LISTED RECORDS:
/-- `CMPEQ.Byte2`, 41_construct_pack R140: bitwise equality of the low 16 bits of `A` and `B_op`. -/
def execCmpeqByte2 (s : State) : Outcome State Fault Refusal :=
  .next (respond .ok (verdict (packed 16 s.latch.a == packed 16 s.latch.b)) s)

/-- `CMPEQ.Byte4`, 41_construct_pack R140: bitwise equality of the low 32 bits of `A` and `B_op`. -/
def execCmpeqByte4 (s : State) : Outcome State Fault Refusal :=
  .next (respond .ok (verdict (packed 32 s.latch.a == packed 32 s.latch.b)) s)

/-- `CMPEQ.Short2`, 41_construct_pack R140: bitwise equality of the low 32 bits of `A` and `B_op`. -/
def execCmpeqShort2 (s : State) : Outcome State Fault Refusal :=
  .next (respond .ok (verdict (packed 32 s.latch.a == packed 32 s.latch.b)) s)

/-- `CMPEQ.Short4`, 41_construct_pack R140: bitwise equality of the low 64 bits of `A` and `B_op`. -/
def execCmpeqShort4 (s : State) : Outcome State Fault Refusal :=
  .next (respond .ok (verdict (packed 64 s.latch.a == packed 64 s.latch.b)) s)

/-- `CMPEQ.UByte2N`, 41_construct_pack R140: bitwise equality of the low 16 bits of `A` and `B_op`. -/
def execCmpeqUByte2N (s : State) : Outcome State Fault Refusal :=
  .next (respond .ok (verdict (packed 16 s.latch.a == packed 16 s.latch.b)) s)

/-- `CMPEQ.UByte4N`, 41_construct_pack R140: bitwise equality of the low 32 bits of `A` and `B_op`. -/
def execCmpeqUByte4N (s : State) : Outcome State Fault Refusal :=
  .next (respond .ok (verdict (packed 32 s.latch.a == packed 32 s.latch.b)) s)

/-- `CMPEQ.UShort2N`, 41_construct_pack R140: bitwise equality of the low 32 bits of `A` and `B_op`. -/
def execCmpeqUShort2N (s : State) : Outcome State Fault Refusal :=
  .next (respond .ok (verdict (packed 32 s.latch.a == packed 32 s.latch.b)) s)

/-- `CMPEQ.UShort4N`, 41_construct_pack R140: bitwise equality of the low 64 bits of `A` and `B_op`. -/
def execCmpeqUShort4N (s : State) : Outcome State Fault Refusal :=
  .next (respond .ok (verdict (packed 64 s.latch.a == packed 64 s.latch.b)) s)

/-- `CMPEQ.Byte2N`, 41_construct_pack R140: bitwise equality of the low 16 bits of `A` and `B_op`. -/
def execCmpeqByte2N (s : State) : Outcome State Fault Refusal :=
  .next (respond .ok (verdict (packed 16 s.latch.a == packed 16 s.latch.b)) s)

/-- `CMPEQ.Byte4N`, 41_construct_pack R140: bitwise equality of the low 32 bits of `A` and `B_op`. -/
def execCmpeqByte4N (s : State) : Outcome State Fault Refusal :=
  .next (respond .ok (verdict (packed 32 s.latch.a == packed 32 s.latch.b)) s)

/-- `CMPEQ.Short2N`, 41_construct_pack R140: bitwise equality of the low 32 bits of `A` and `B_op`. -/
def execCmpeqShort2N (s : State) : Outcome State Fault Refusal :=
  .next (respond .ok (verdict (packed 32 s.latch.a == packed 32 s.latch.b)) s)

/-- `CMPEQ.Short4N`, 41_construct_pack R140: bitwise equality of the low 64 bits of `A` and `B_op`. -/
def execCmpeqShort4N (s : State) : Outcome State Fault Refusal :=
  .next (respond .ok (verdict (packed 64 s.latch.a == packed 64 s.latch.b)) s)

/-- `CMPEQ.Half2`, 41_construct_pack R140: bitwise equality of the low 32 bits of `A` and `B_op`. -/
def execCmpeqHalf2 (s : State) : Outcome State Fault Refusal :=
  .next (respond .ok (verdict (packed 32 s.latch.a == packed 32 s.latch.b)) s)

/-- `CMPEQ.Half4`, 41_construct_pack R140: bitwise equality of the low 64 bits of `A` and `B_op`. -/
def execCmpeqHalf4 (s : State) : Outcome State Fault Refusal :=
  .next (respond .ok (verdict (packed 64 s.latch.a == packed 64 s.latch.b)) s)

end Sys2Proof.Machine
end

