theorem TableRow.frompUByte2 : TableRow.Statement .frompUByte2 := fun _ => rfl
theorem TableRow.frompUByte4 : TableRow.Statement .frompUByte4 := fun _ => rfl
theorem TableRow.frompUShort2 : TableRow.Statement .frompUShort2 := fun _ => rfl
theorem TableRow.frompUShort4 : TableRow.Statement .frompUShort4 := fun _ => rfl
theorem TableRow.frompByte2 : TableRow.Statement .frompByte2 := fun _ => rfl
theorem TableRow.frompByte4 : TableRow.Statement .frompByte4 := fun _ => rfl
theorem TableRow.frompShort2 : TableRow.Statement .frompShort2 := fun _ => rfl
theorem TableRow.frompShort4 : TableRow.Statement .frompShort4 := fun _ => rfl
theorem TableRow.frompUByte2N : TableRow.Statement .frompUByte2N := fun _ => rfl
theorem TableRow.frompUByte4N : TableRow.Statement .frompUByte4N := fun _ => rfl
theorem TableRow.frompUShort2N : TableRow.Statement .frompUShort2N := fun _ => rfl
theorem TableRow.frompUShort4N : TableRow.Statement .frompUShort4N := fun _ => rfl
theorem TableRow.frompByte2N : TableRow.Statement .frompByte2N := fun _ => rfl
theorem TableRow.frompByte4N : TableRow.Statement .frompByte4N := fun _ => rfl
theorem TableRow.frompShort2N : TableRow.Statement .frompShort2N := fun _ => rfl
theorem TableRow.frompShort4N : TableRow.Statement .frompShort4N := fun _ => rfl
theorem TableRow.frompHalf2 : TableRow.Statement .frompHalf2 := fun _ => rfl
theorem TableRow.frompHalf4 : TableRow.Statement .frompHalf4 := fun _ => rfl
theorem TableRow.packUByte2 : TableRow.Statement .packUByte2 := fun _ => rfl
theorem TableRow.packUByte4 : TableRow.Statement .packUByte4 := fun _ => rfl
theorem TableRow.packUShort2 : TableRow.Statement .packUShort2 := fun _ => rfl
theorem TableRow.packUShort4 : TableRow.Statement .packUShort4 := fun _ => rfl
theorem TableRow.packByte2 : TableRow.Statement .packByte2 := fun _ => rfl
theorem TableRow.packByte4 : TableRow.Statement .packByte4 := fun _ => rfl
theorem TableRow.packShort2 : TableRow.Statement .packShort2 := fun _ => rfl
theorem TableRow.packShort4 : TableRow.Statement .packShort4 := fun _ => rfl
theorem TableRow.packUByte2N : TableRow.Statement .packUByte2N := fun _ => rfl
theorem TableRow.packUByte4N : TableRow.Statement .packUByte4N := fun _ => rfl
theorem TableRow.packUShort2N : TableRow.Statement .packUShort2N := fun _ => rfl
theorem TableRow.packUShort4N : TableRow.Statement .packUShort4N := fun _ => rfl
theorem TableRow.packByte2N : TableRow.Statement .packByte2N := fun _ => rfl
theorem TableRow.packByte4N : TableRow.Statement .packByte4N := fun _ => rfl
theorem TableRow.packShort2N : TableRow.Statement .packShort2N := fun _ => rfl
theorem TableRow.packShort4N : TableRow.Statement .packShort4N := fun _ => rfl
theorem TableRow.packHalf2 : TableRow.Statement .packHalf2 := fun _ => rfl
theorem TableRow.packHalf4 : TableRow.Statement .packHalf4 := fun _ => rfl
theorem TableRow.unpackUByte2 : TableRow.Statement .unpackUByte2 := fun _ => rfl
theorem TableRow.unpackUByte4 : TableRow.Statement .unpackUByte4 := fun _ => rfl
theorem TableRow.unpackUShort2 : TableRow.Statement .unpackUShort2 := fun _ => rfl
theorem TableRow.unpackUShort4 : TableRow.Statement .unpackUShort4 := fun _ => rfl
theorem TableRow.unpackByte2 : TableRow.Statement .unpackByte2 := fun _ => rfl
theorem TableRow.unpackByte4 : TableRow.Statement .unpackByte4 := fun _ => rfl
theorem TableRow.unpackShort2 : TableRow.Statement .unpackShort2 := fun _ => rfl
theorem TableRow.unpackShort4 : TableRow.Statement .unpackShort4 := fun _ => rfl
theorem TableRow.unpackUByte2N : TableRow.Statement .unpackUByte2N := fun _ => rfl
theorem TableRow.unpackUByte4N : TableRow.Statement .unpackUByte4N := fun _ => rfl
theorem TableRow.unpackUShort2N : TableRow.Statement .unpackUShort2N := fun _ => rfl
theorem TableRow.unpackUShort4N : TableRow.Statement .unpackUShort4N := fun _ => rfl
theorem TableRow.unpackByte2N : TableRow.Statement .unpackByte2N := fun _ => rfl
theorem TableRow.unpackByte4N : TableRow.Statement .unpackByte4N := fun _ => rfl
theorem TableRow.unpackShort2N : TableRow.Statement .unpackShort2N := fun _ => rfl
theorem TableRow.unpackShort4N : TableRow.Statement .unpackShort4N := fun _ => rfl
theorem TableRow.unpackHalf2 : TableRow.Statement .unpackHalf2 := fun _ => rfl
theorem TableRow.unpackHalf4 : TableRow.Statement .unpackHalf4 := fun _ => rfl
theorem TableRow.encUByte2 : TableRow.Statement .encUByte2 := fun _ => rfl
theorem TableRow.encUByte4 : TableRow.Statement .encUByte4 := fun _ => rfl
theorem TableRow.encUShort2 : TableRow.Statement .encUShort2 := fun _ => rfl
theorem TableRow.encUShort4 : TableRow.Statement .encUShort4 := fun _ => rfl
theorem TableRow.encByte2 : TableRow.Statement .encByte2 := fun _ => rfl
theorem TableRow.encByte4 : TableRow.Statement .encByte4 := fun _ => rfl
theorem TableRow.encShort2 : TableRow.Statement .encShort2 := fun _ => rfl
theorem TableRow.encShort4 : TableRow.Statement .encShort4 := fun _ => rfl
theorem TableRow.encUByte2N : TableRow.Statement .encUByte2N := fun _ => rfl
theorem TableRow.encUByte4N : TableRow.Statement .encUByte4N := fun _ => rfl
theorem TableRow.encUShort2N : TableRow.Statement .encUShort2N := fun _ => rfl
theorem TableRow.encUShort4N : TableRow.Statement .encUShort4N := fun _ => rfl
theorem TableRow.encByte2N : TableRow.Statement .encByte2N := fun _ => rfl
theorem TableRow.encByte4N : TableRow.Statement .encByte4N := fun _ => rfl
theorem TableRow.encShort2N : TableRow.Statement .encShort2N := fun _ => rfl
theorem TableRow.encShort4N : TableRow.Statement .encShort4N := fun _ => rfl
theorem TableRow.encHalf2 : TableRow.Statement .encHalf2 := fun _ => rfl
theorem TableRow.encHalf4 : TableRow.Statement .encHalf4 := fun _ => rfl
theorem TableRow.encsUByte2 (len : Nat) : TableRow.Statement (.encsUByte2 len) := fun h => by
  have hl : len < 8 := of_decide_eq_true h
  interval_cases len <;> rfl
theorem TableRow.encsUByte4 (len : Nat) : TableRow.Statement (.encsUByte4 len) := fun h => by
  have hl : len < 8 := of_decide_eq_true h
  interval_cases len <;> rfl
theorem TableRow.encsUShort2 (len : Nat) : TableRow.Statement (.encsUShort2 len) := fun h => by
  have hl : len < 8 := of_decide_eq_true h
  interval_cases len <;> rfl
theorem TableRow.encsUShort4 (len : Nat) : TableRow.Statement (.encsUShort4 len) := fun h => by
  have hl : len < 8 := of_decide_eq_true h
  interval_cases len <;> rfl
theorem TableRow.encsByte2 (len : Nat) : TableRow.Statement (.encsByte2 len) := fun h => by
  have hl : len < 8 := of_decide_eq_true h
  interval_cases len <;> rfl
theorem TableRow.encsByte4 (len : Nat) : TableRow.Statement (.encsByte4 len) := fun h => by
  have hl : len < 8 := of_decide_eq_true h
  interval_cases len <;> rfl
theorem TableRow.encsShort2 (len : Nat) : TableRow.Statement (.encsShort2 len) := fun h => by
  have hl : len < 8 := of_decide_eq_true h
  interval_cases len <;> rfl
theorem TableRow.encsShort4 (len : Nat) : TableRow.Statement (.encsShort4 len) := fun h => by
  have hl : len < 8 := of_decide_eq_true h
  interval_cases len <;> rfl
theorem TableRow.encsUByte2N (len : Nat) : TableRow.Statement (.encsUByte2N len) := fun h => by
  have hl : len < 8 := of_decide_eq_true h
  interval_cases len <;> rfl
theorem TableRow.encsUByte4N (len : Nat) : TableRow.Statement (.encsUByte4N len) := fun h => by
  have hl : len < 8 := of_decide_eq_true h
  interval_cases len <;> rfl
theorem TableRow.encsUShort2N (len : Nat) : TableRow.Statement (.encsUShort2N len) := fun h => by
  have hl : len < 8 := of_decide_eq_true h
  interval_cases len <;> rfl
theorem TableRow.encsUShort4N (len : Nat) : TableRow.Statement (.encsUShort4N len) := fun h => by
  have hl : len < 8 := of_decide_eq_true h
  interval_cases len <;> rfl
theorem TableRow.encsByte2N (len : Nat) : TableRow.Statement (.encsByte2N len) := fun h => by
  have hl : len < 8 := of_decide_eq_true h
  interval_cases len <;> rfl
theorem TableRow.encsByte4N (len : Nat) : TableRow.Statement (.encsByte4N len) := fun h => by
  have hl : len < 8 := of_decide_eq_true h
  interval_cases len <;> rfl
theorem TableRow.encsShort2N (len : Nat) : TableRow.Statement (.encsShort2N len) := fun h => by
  have hl : len < 8 := of_decide_eq_true h
  interval_cases len <;> rfl
theorem TableRow.encsShort4N (len : Nat) : TableRow.Statement (.encsShort4N len) := fun h => by
  have hl : len < 8 := of_decide_eq_true h
  interval_cases len <;> rfl
theorem TableRow.encsHalf2 (len : Nat) : TableRow.Statement (.encsHalf2 len) := fun h => by
  have hl : len < 8 := of_decide_eq_true h
  interval_cases len <;> rfl
theorem TableRow.encsHalf4 (len : Nat) : TableRow.Statement (.encsHalf4 len) := fun h => by
  have hl : len < 8 := of_decide_eq_true h
  interval_cases len <;> rfl
theorem TableRow.decUByte2 : TableRow.Statement .decUByte2 := fun _ => rfl
theorem TableRow.decUByte4 : TableRow.Statement .decUByte4 := fun _ => rfl
theorem TableRow.decUShort2 : TableRow.Statement .decUShort2 := fun _ => rfl
theorem TableRow.decUShort4 : TableRow.Statement .decUShort4 := fun _ => rfl
theorem TableRow.decByte2 : TableRow.Statement .decByte2 := fun _ => rfl
theorem TableRow.decByte4 : TableRow.Statement .decByte4 := fun _ => rfl
theorem TableRow.decShort2 : TableRow.Statement .decShort2 := fun _ => rfl
theorem TableRow.decShort4 : TableRow.Statement .decShort4 := fun _ => rfl
theorem TableRow.decUByte2N : TableRow.Statement .decUByte2N := fun _ => rfl
theorem TableRow.decUByte4N : TableRow.Statement .decUByte4N := fun _ => rfl
theorem TableRow.decUShort2N : TableRow.Statement .decUShort2N := fun _ => rfl
theorem TableRow.decUShort4N : TableRow.Statement .decUShort4N := fun _ => rfl
theorem TableRow.decByte2N : TableRow.Statement .decByte2N := fun _ => rfl
theorem TableRow.decByte4N : TableRow.Statement .decByte4N := fun _ => rfl
theorem TableRow.decShort2N : TableRow.Statement .decShort2N := fun _ => rfl
theorem TableRow.decShort4N : TableRow.Statement .decShort4N := fun _ => rfl
theorem TableRow.decHalf2 : TableRow.Statement .decHalf2 := fun _ => rfl
theorem TableRow.decHalf4 : TableRow.Statement .decHalf4 := fun _ => rfl
theorem TableRow.cmpeqUByte2 : TableRow.Statement .cmpeqUByte2 := fun _ => rfl
theorem TableRow.cmpeqUByte4 : TableRow.Statement .cmpeqUByte4 := fun _ => rfl
theorem TableRow.cmpeqUShort2 : TableRow.Statement .cmpeqUShort2 := fun _ => rfl
theorem TableRow.cmpeqUShort4 : TableRow.Statement .cmpeqUShort4 := fun _ => rfl
theorem TableRow.cmpeqByte2 : TableRow.Statement .cmpeqByte2 := fun _ => rfl
theorem TableRow.cmpeqByte4 : TableRow.Statement .cmpeqByte4 := fun _ => rfl
theorem TableRow.cmpeqShort2 : TableRow.Statement .cmpeqShort2 := fun _ => rfl
theorem TableRow.cmpeqShort4 : TableRow.Statement .cmpeqShort4 := fun _ => rfl
theorem TableRow.cmpeqUByte2N : TableRow.Statement .cmpeqUByte2N := fun _ => rfl
theorem TableRow.cmpeqUByte4N : TableRow.Statement .cmpeqUByte4N := fun _ => rfl
theorem TableRow.cmpeqUShort2N : TableRow.Statement .cmpeqUShort2N := fun _ => rfl
theorem TableRow.cmpeqUShort4N : TableRow.Statement .cmpeqUShort4N := fun _ => rfl
theorem TableRow.cmpeqByte2N : TableRow.Statement .cmpeqByte2N := fun _ => rfl
theorem TableRow.cmpeqByte4N : TableRow.Statement .cmpeqByte4N := fun _ => rfl
theorem TableRow.cmpeqShort2N : TableRow.Statement .cmpeqShort2N := fun _ => rfl
theorem TableRow.cmpeqShort4N : TableRow.Statement .cmpeqShort4N := fun _ => rfl
theorem TableRow.cmpeqHalf2 : TableRow.Statement .cmpeqHalf2 := fun _ => rfl
theorem TableRow.cmpeqHalf4 : TableRow.Statement .cmpeqHalf4 := fun _ => rfl
theorem TableRow.vclamp2 : TableRow.Statement .vclamp2 := fun _ => rfl
theorem TableRow.vclamp4 : TableRow.Statement .vclamp4 := fun _ => rfl
theorem TableRow.vround2 : TableRow.Statement .vround2 := fun _ => rfl
theorem TableRow.vround4 : TableRow.Statement .vround4 := fun _ => rfl
theorem TableRow.vtrunc2 : TableRow.Statement .vtrunc2 := fun _ => rfl
theorem TableRow.vtrunc4 : TableRow.Statement .vtrunc4 := fun _ => rfl
theorem TableRow.vsat2 : TableRow.Statement .vsat2 := fun _ => rfl
theorem TableRow.vsat4 : TableRow.Statement .vsat4 := fun _ => rfl
theorem TableRow.vmadd2 : TableRow.Statement .vmadd2 := fun _ => rfl
theorem TableRow.vmadd4 : TableRow.Statement .vmadd4 := fun _ => rfl

end Sys2Proof.Laws
end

EXERCISE PROMPT:
Please output the lines of the listing above that fall in the stretch from the one with "theorem TableRow.frompUByte4N : TableRow.Statement" through the one with "theorem TableRow.frompByte4N : TableRow.Statement", exactly and only those.

SOLUTION TO THIS EXERCISE:
theorem TableRow.frompUByte4N : TableRow.Statement .frompUByte4N := fun _ => rfl
theorem TableRow.frompUShort2N : TableRow.Statement .frompUShort2N := fun _ => rfl
theorem TableRow.frompUShort4N : TableRow.Statement .frompUShort4N := fun _ => rfl
theorem TableRow.frompByte2N : TableRow.Statement .frompByte2N := fun _ => rfl
theorem TableRow.frompByte4N : TableRow.Statement .frompByte4N := fun _ => rfl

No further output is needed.